Y todo masoquista o todo sumiso necesita una figura dominante a la que someterse (o al menos, me han dicho que así es como funcionan las cosas). Estados Unidos, con su pregonado, aunque frágil, sentido de superioridad y omnipotencia, encaja admirablemente en el perfil metafórico, aunque la realidad sea más matizada. Ahora bien, en esta realidad, y como los funcionarios estadounidenses confirmarán con tristeza, Estados Unidos es manipulado sin cesar en todo el mundo por culturas políticas más tortuosas y despiadadas que cualquier cosa que se encuentre en Washington, y donde el político estadounidense medio estaría muerto en quince días. No es que parezca importar.
A menudo, la aparente jerarquía de dominación se invierte: un buen ejemplo histórico es Vietnam del Sur, donde Washington terminó en los últimos años siendo poco más que un apologista de un régimen corrupto y brutal porque había invertido demasiado en él como para retirarse. Un ejemplo reciente y cercano es Afganistán, donde el régimen instalado por Estados Unidos se salió con la suya con un asesinato literal, sin represalias ni siquiera críticas serias. Y mientras escribo esto, parece que las tropas ruandesas -los prusianos de África- están entrando abiertamente en el este de la República Democrática del Congo para tomar la ciudad de Goma y controlar definitivamente las riquezas minerales de la región, a pesar de los repetidos e infructuosos llamamientos de Estados Unidos (y Gran Bretaña y Francia) para que no lo hagan. Pero el imperio del despiadado régimen de Kigali es tan completo y tan experta su explotación de los terribles acontecimientos de 1994, que han logrado manipular a Occidente. (De hecho, la imagen del presidente Clinton pidiendo perdón a una brutal dictadura militar por acontecimientos en los que Estados Unidos no estuvo involucrado, a principios del supuesto período de hegemonía estadounidense, fue educativa en sí misma.) Y claramente no estamos ante el final de la trágica farsa de un puñado de fanáticos sionistas que controlan el futuro político de Netanyahu y que también controlan la política estadounidense en la región.
Pero en cierto sentido eso no importa, porque lo que cuenta es la apariencia, como sucede tan a menudo en política. Hay una feliz (?) coincidencia entre el deseo de las élites estadounidenses de jugar a ser dominadoras y el deseo de las élites europeas de jugar a ser sumisas. Por supuesto, esto significa que la gente corriente de ambos bandos queda excluida, pero así es la política.

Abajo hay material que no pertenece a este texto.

-- ==== Sys2Proof/Certificates/Slice0/Obligations.lean ====
section
/-! DEFINITION. The statements for the provers. Each says for every command it names that it answers a next state, and what that state holds; a
number such as 02 R39 is the rule of `spec/` that the clause rests on. -/

open Sys2Proof Sys2Proof.Machine

/-- 02 R39–R41, R48, R50, R57, R61: a served manager's Create of a FREE slice whose descriptor can be met makes it ACTIVE under the descriptor's
weight, budgets and limits, gives it the next generation where the index was used before and nothing in flight carries that one, and answers
success; a Resize gives an ACTIVE slice its new limits at once, keeps its state, and leaves weight and budgets for the next epoch; a Delete leaves
a slice without namespaces FREE with no binding, translation entry or quota, and one with namespaces DELETING, its queues gone, until the
advances of their keys are persistent. -/
def Obligations.SliceCreateResizeDeleteComplete : Prop :=
  (∀ (o : Org) (cid n : Nat) (desc : List Nat) (s : State), Manages s o → 1 ≤ n → n < 1024 → s.slState n = slFree →
    s.descFault n false desc = none → ((s.sx n).used = true → s.stamped true n (cut 16 (s.rd F.SLI_GEN_GEN n + 1)) = false) →
    Ran (.sliceCreate o cid 1 n desc) s (fun t => t.slState n = slActive ∧ t.rd F.SLI_STS_FENCE_RSN n = 0 ∧
      t.rd F.SLI_CAP_QUOTA_UNITS n = cut F.SLI_CAP_QUOTA_UNITS.w ((s.wanted n false desc).getD 0 0) ∧
      t.rd F.SLI_BW_INGRESS n = cut F.SLI_BW_INGRESS.w ((s.wanted n false desc).getD 1 0) ∧
      t.rd F.SLI_BW_EGRESS n = cut F.SLI_BW_EGRESS.w ((s.wanted n false desc).getD 2 0) ∧
      t.rd F.SLI_WEIGHT_WEIGHT n = cut F.SLI_WEIGHT_WEIGHT.w ((s.wanted n false desc).getD 3 0) ∧
      t.rd F.SLI_WEIGHT_LCMASK n = cut F.SLI_WEIGHT_LCMASK.w ((s.wanted n false desc).getD 4 0) ∧
      t.rd F.SLI_RES_QP n = cut F.SLI_RES_QP.w ((s.wanted n false desc).getD 7 0) ∧
      t.rd F.SLI_GEN_GEN n = (if (s.sx n).used then cut F.SLI_GEN_GEN.w (s.rd F.SLI_GEN_GEN n + 1) else s.rd F.SLI_GEN_GEN n) ∧
      t.zn = s.zn ∧ t.ftl = s.ftl ∧ t.stg = s.stg ∧ Replied t o cid stOk)) ∧
  (∀ (o : Org) (cid n : Nat) (desc : List Nat) (s : State), Manages s o → n < 1024 → s.slState n = slActive →
    s.descFault n true desc = none →
    Ran (.sliceResize o cid n desc) s (fun t => t.slState n = slActive ∧
      t.rd F.SLI_CAP_QUOTA_UNITS n = cut F.SLI_CAP_QUOTA_UNITS.w ((s.wanted n true desc).getD 0 0) ∧
      t.rd F.SLI_WEIGHT_WEIGHT n = s.rd F.SLI_WEIGHT_WEIGHT n ∧ t.rd F.SLI_BW_INGRESS n = s.rd F.SLI_BW_INGRESS n ∧
      (t.sx n).pendWeight = some ((s.wanted n true desc).getD 3 0) ∧ (t.sx n).pendIn = some ((s.wanted n true desc).getD 1 0) ∧
      t.rd F.SLI_GEN_GEN n = s.rd F.SLI_GEN_GEN n ∧ t.zn.ud = s.zn.ud ∧ t.zn.ns = s.zn.ns ∧ Replied t o cid stOk)) ∧
  (∀ (o : Org) (cid n : Nat) (s : State), Manages s o → 1 ≤ n → n < 1024 → (s.slState n = slActive ∨ s.slState n = slFenced) →
    s.tailFull = false →
    (s.advancing n = false → (∀ e ∈ s.zn.ns, e.2.slice ≠ n) → s.sl.dels = [] → s.cip.erases = [] →
      Ran (.sliceDelete o cid n) s (fun t => t.slState n = slFree ∧ t.rd F.SLI_STS_FENCE_RSN n = 0 ∧ t.rd F.SLI_CAP_USED_UNITS n = 0 ∧
        t.rd F.SLI_CAP_QUOTA_UNITS n = 0 ∧ (∀ b ∈ t.sl.fbind, b.slice ≠ n) ∧ (∀ b ∈ t.sl.nbind, b.slice ≠ n) ∧
        (∀ e ∈ t.sl.xlt, e.slice ≠ n) ∧ (t.sx n).used = true ∧ Replied t o cid stOk)) ∧
    ((∃ e ∈ s.zn.ns, e.2.slice = n) → s.sl.dels = [] → s.cip.erases = [] →
      Ran (.sliceDelete o cid n) s (fun t => t.slState n = slDeleting ∧ (n, o, cid) ∈ t.sl.dels ∧ (∀ e ∈ t.sl.qs, e.2.slice ≠ n))))

/-- 02 R39, R40, R62: Slice Management is refused and changes nothing: from a sender that is not slice 0's with Invalid Command Opcode, of an index that
is none or of slice 0 for Create, Delete, Reset and Fence with Invalid Field in Command, in a state the action does not allow with
Command Sequence Error, and of an action code that the table does not list with Invalid Field in Command; a descriptor at fault answers the offset of
the field in dword 0. -/
def Obligations.SliceManagementRefusals : Prop :=
  (∀ (o : Org) (cid n : Nat) (desc : List Nat) (s : State), Served s o → isMgr o = false → s.stopped = false → s.tailFull = false →
    Ran (.sliceCreate o cid 1 n desc) s (fun t => Refuses s t o cid stOpcode 0) ∧
    Ran (.sliceResize o cid n desc) s (fun t => Refuses s t o cid stOpcode 0) ∧
    Ran (.sliceDelete o cid n) s (fun t => Refuses s t o cid stOpcode 0) ∧
    Ran (.sliceReset o cid n) s (fun t => Refuses s t o cid stOpcode 0) ∧
    Ran (.sliceFence o cid n) s (fun t => Refuses s t o cid stOpcode 0)) ∧
  (∀ (o : Org) (cid n : Nat) (desc : List Nat) (s : State), Manages s o → n = 0 ∨ 1024 ≤ n → s.tailFull = false →
    Ran (.sliceCreate o cid 1 n desc) s (fun t => Refuses s t o cid stField 0) ∧
    Ran (.sliceDelete o cid n) s (fun t => Refuses s t o cid stField 0) ∧
    Ran (.sliceReset o cid n) s (fun t => Refuses s t o cid stField 0) ∧
    Ran (.sliceFence o cid n) s (fun t => Refuses s t o cid stField 0)) ∧
  (∀ (o : Org) (cid n : Nat) (desc : List Nat) (s : State), Manages s o → 1 ≤ n → n < 1024 → s.slState n ≠ slFree →
    Ran (.sliceCreate o cid 1 n desc) s (fun t => Refuses s t o cid stSeq 0)) ∧
  (∀ (o : Org) (cid n b : Nat) (desc : List Nat) (s : State), Manages s o → 1 ≤ n → n < 1024 → s.slState n = slFree →
    s.descFault n false desc = some b →
    Ran (.sliceCreate o cid 1 n desc) s (fun t => Refuses s t o cid stField b)) ∧
  (∀ (o : Org) (cid act n : Nat) (desc : List Nat) (s : State), Manages s o → act = 0 ∨ 9 ≤ act →
    Ran (.sliceCreate o cid act n desc) s (fun t => Refuses s t o cid stField 0))

/-- 02 R55–R59: a Reset of a slice with no queue, QP, stream or operation in flight advances its generation and leaves it ACTIVE without a
fencing reason; a Fence leaves an ACTIVE slice with no command in flight FENCED with reason 1; a Queue Reset empties the queue and advances
its generation, whatever the slice's other queues hold. -/
def Obligations.ResetFenceQueueResetComplete : Prop :=
  (∀ (o : Org) (cid n : Nat) (s : State), Manages s o → 1 ≤ n → n < 1024 → (s.slState n = slActive ∨ s.slState n = slFenced) →
    s.queuesOf n = [] → s.qpsOf n = [] → s.cap.streams = [] → s.die.dies = [] → s.die.cws = [] → s.zn.cmds = [] → (s.sx n).pendFence = none →
    Ran (.sliceReset o cid n) s (fun t => t.slState n = slActive ∧ t.rd F.SLI_STS_FENCE_RSN n = 0 ∧
      t.rd F.SLI_GEN_GEN n = cut F.SLI_GEN_GEN.w (s.rd F.SLI_GEN_GEN n + 1) ∧ t.zn = s.zn ∧ Replied t o cid stOk)) ∧
  (∀ (o : Org) (cid n : Nat) (s : State), Manages s o → 1 ≤ n → n < 1024 → s.slState n = slActive → s.zn.cmds = [] → s.cap.streams = [] →
    Ran (.sliceFence o cid n) s (fun t => t.slState n = slFenced ∧ t.rd F.SLI_STS_FENCE_RSN n = 1 ∧ t.rd F.SLI_STS_OVERQ n = 0 ∧
      t.zn = s.zn ∧ Replied t o cid stOk)) ∧
  (∀ (o : Org) (cid n i : Nat) (q : Queue) (s : State), Manages s o → n < 1024 → s.slState n = slActive → Tab.find i s.sl.qs = some q →
    q.slice = n → (q.qid ≠ 0 ∨ q.fabric = true ∨ q.func ≠ 0) → (s.admQ o).map (·.1) ≠ some i → s.sl.waits = [] → s.zn.cmds = [] →
    s.rdn.recon = [] → s.die.dies = [] → s.die.cws = [] →
    Ran (.queueReset o cid n i 0) s (fun t => t.zn = s.zn ∧ t.regs = s.regs ∧ Replied t o cid stOk ∧
      Tab.find i t.sl.qs = some { q with gen := cut 16 (q.gen + 1), head := 0, tail := 0, outst := 0, pend := [], adm := [] } ∧
      ∀ j, j ≠ i → (s.admQ o).map (·.1) ≠ some j → Tab.find j t.sl.qs = Tab.find j s.sl.qs))

/-- 02 R43, R44: a Bind adds the binding, and the translation entries it carries, to an ACTIVE slice; an Unbind takes the binding away and
leaves every translation entry, queue and association. -/
def Obligations.BindUnbindComplete : Prop :=
  (∀ (o : Org) (cid n idx func : Nat) (pasid : Option Nat) (host sub : Nat) (ents : List XltWant) (s : State), Manages s o → n < 1024 →
    s.slState n = slActive → s.fbindOk n idx func pasid = true → ents.all XltWant.ok = true →
    (s.sl.xlt.filter (fun e => e.slice = n)).length + ents.length ≤ (s.sx n).xltLim →
    (∀ e ∈ s.sl.xlt, ¬ (e.slice = n ∧ e.bind = idx ∧ e.kind = 0)) → s.fn func = none →
    Ran (.sliceBind o cid n idx 0 func pasid host sub ents) s (fun t => Completes { s with sl := { s.sl with
      fbind := s.sl.fbind ++ [⟨func, pasid, idx, n⟩]
      xlt := s.sl.xlt ++ ents.map (fun w => ⟨n, func, pasid, w.base, w.size, w.rd, w.wr, w.cxl, idx, 0⟩) } } t o cid 0 [])) ∧
  (∀ (o : Org) (cid n idx func : Nat) (pasid : Option Nat) (host sub : Nat) (s : State), Manages s o → n < 1024 → s.slState n = slActive →
    s.nbindOk n idx host sub = true →
    Ran (.sliceBind o cid n idx 1 func pasid host sub []) s (fun t =>
      Completes { s with sl := { s.sl with nbind := s.sl.nbind ++ [⟨host, sub, idx, n⟩] } } t o cid 0 [])) ∧
  (∀ (o : Org) (cid n idx : Nat) (s : State), Manages s o → n < 1024 → s.slState n = slActive ∨ s.slState n = slFenced →
    (∃ b ∈ s.sl.fbind, b.slice = n ∧ b.idx = idx) →
    Ran (.sliceUnbind o cid n idx 0) s (fun t => Completes { s with sl := { s.sl with
      fbind := s.sl.fbind.filter (fun b => !(b.slice = n && b.idx = idx)) } } t o cid 0 [])) ∧
  (∀ (o : Org) (cid n idx : Nat) (s : State), Manages s o → n < 1024 → s.slState n = slActive ∨ s.slState n = slFenced →
    (∃ b ∈ s.sl.nbind, b.slice = n ∧ b.idx = idx) →
    Ran (.sliceUnbind o cid n idx 1) s (fun t => Completes { s with sl := { s.sl with
      nbind := s.sl.nbind.filter (fun b => !(b.slice = n && b.idx = idx)) } } t o cid 0 []))

/-- 03 R81, R501, 02 R42: the queue commands of a function: a completion queue with its vector and `qsize + 1` entries; a submission queue
under the slice of its one binding, with the lowest free device index, counted in the slice's use; their deletions, a completion queue that a
submission queue uses being refused. -/
def Obligations.QueueCreationDeletionComplete : Prop :=
  (∀ (o : Org) (cid cqid qsize vec f : Nat) (s : State), Served s o → funcOf o = some f → 1 ≤ cqid → cqid ≤ 2047 →
    (∀ c ∈ s.sl.cqs, ¬ (c.func = f ∧ c.cqid = cqid)) → 1 ≤ qsize → qsize ≤ 4095 → s.vecTaken f vec = false → vec < s.vecTable f →
    Ran (.createIoCompletionQueue o cid cqid qsize vec) s (fun t =>
      Completes { s with sl := { s.sl with cqs := s.sl.cqs ++ [⟨f, cqid, vec, qsize + 1, 0, 0⟩] } } t o cid 0 [])) ∧
  (∀ (o : Org) (cid qid qsize cqid bind lc base f i : Nat) (ff : Bool) (b : FBind) (s : State), Served s o → funcOf o = some f → 1 ≤ qid →
    qid ≤ 2047 → (∀ e ∈ s.sl.qs, ¬ (e.2.fabric = false ∧ e.2.func = f ∧ e.2.qid = qid)) → 1 ≤ qsize → qsize ≤ 4095 → cqid ≠ 0 →
    (∃ c ∈ s.sl.cqs, c.func = f ∧ c.cqid = cqid) → s.bindsOf f = [b] → bit (s.rd F.SLI_WEIGHT_LCMASK b.slice) lc = true →
    s.qpFree b.slice = true → s.freeIdx = some i →
    Ran (.createIoSubmissionQueue o cid qid qsize cqid bind lc ff base) s (fun t =>
      Tab.find i t.sl.qs =
        some ⟨b.slice, b.idx, f, b.pasid, false, 0, 0, qid, lc, ff, s.nextGen i, cqid, qsize + 1, 0, 0, 0, 0, 0, false, [], base, []⟩ ∧
      (∀ j, j ≠ i → (s.admQ o).map (·.1) ≠ some j → Tab.find j t.sl.qs = Tab.find j s.sl.qs) ∧
      t.rd F.SLI_RES_USE_QP b.slice = cut F.SLI_RES_USE_QP.w (s.rd F.SLI_RES_USE_QP b.slice + 1) ∧
      t.zn = s.zn ∧ Keeps s t [F.SLI_RES_USE_QP] ∧ Answers s t o cid stOk 0 [])) ∧
  (∀ (o : Org) (cid cqid f : Nat) (s : State), Served s o → funcOf o = some f → cqid ≠ 0 → (∃ c ∈ s.sl.cqs, c.func = f ∧ c.cqid = cqid) →
    (∀ e ∈ s.sl.qs, ¬ (e.2.fabric = false ∧ e.2.func = f ∧ e.2.cqid = cqid)) →
    Ran (.deleteIoCompletionQueue o cid cqid) s (fun t => Completes { s with sl := { s.sl with
      cqs := s.sl.cqs.filter (fun c => !(c.func = f && c.cqid = cqid)) } } t o cid 0 [])) ∧
  (∀ (o : Org) (cid cqid f : Nat) (s : State), Served s o → funcOf o = some f → cqid ≠ 0 → (∃ c ∈ s.sl.cqs, c.func = f ∧ c.cqid = cqid) →
    (∃ e ∈ s.sl.qs, e.2.fabric = false ∧ e.2.func = f ∧ e.2.cqid = cqid) →
    Ran (.deleteIoCompletionQueue o cid cqid) s (fun t => Refuses s t o cid stQdel 0)) ∧
  (∀ (o : Org) (cid qid f i : Nat) (q : Queue) (s : State), Served s o → funcOf o = some f →
    s.sl.qs.find? (fun e => !e.2.fabric && e.2.func = f && e.2.qid = qid && qid != 0) = some (i, q) → (s.admQ o).map (·.1) ≠ some i →
    s.zn.cmds = [] →
    Ran (.deleteIoSubmissionQueue o cid qid) s (fun t => (∀ p ∈ t.sl.qs, p.1 ≠ i) ∧
      (∀ j, j ≠ i → (s.admQ o).map (·.1) ≠ some j → Tab.find j t.sl.qs = Tab.find j s.sl.qs) ∧ t.zn = s.zn ∧ Replied t o cid stOk))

El tercer problema, mucho más práctico, es el de las economías y las ventajas de escala. A pesar de que la clase política europea actual se fabrica en serie en una fábrica subterránea de Transilvania, los países a los que representa siguen siendo muy diferentes entre sí, e incluso muy diferentes dentro de sí, en el caso de algunos de los Estados más grandes. El problema perenne de Europa no es la falta de coordinación, por más irritantes que puedan salir de Bruselas informes al respecto, sino más bien la falta de una identidad y un interés comunes. El intento de crear una “Europa” desarraigada, desculturizada y de habla globular, que ha sido el proyecto de Bruselas durante los últimos treinta y tantos años, en realidad empeora las cosas, en lugar de mejorarlas, porque intenta deliberadamente enterrar esas diferencias. Una sola nación, con un solo interés nacional, siempre va a dominar en comparación, y cuanto más grande sea esa nación, más fácil será la tarea. Además, habrá muchas ocasiones en que naciones europeas individuales considerarán que les conviene ponerse del lado de Estados Unidos: durante décadas, la OTAN y Estados Unidos han funcionado como un contrapeso al poder de Francia y Alemania para las naciones europeas más pequeñas.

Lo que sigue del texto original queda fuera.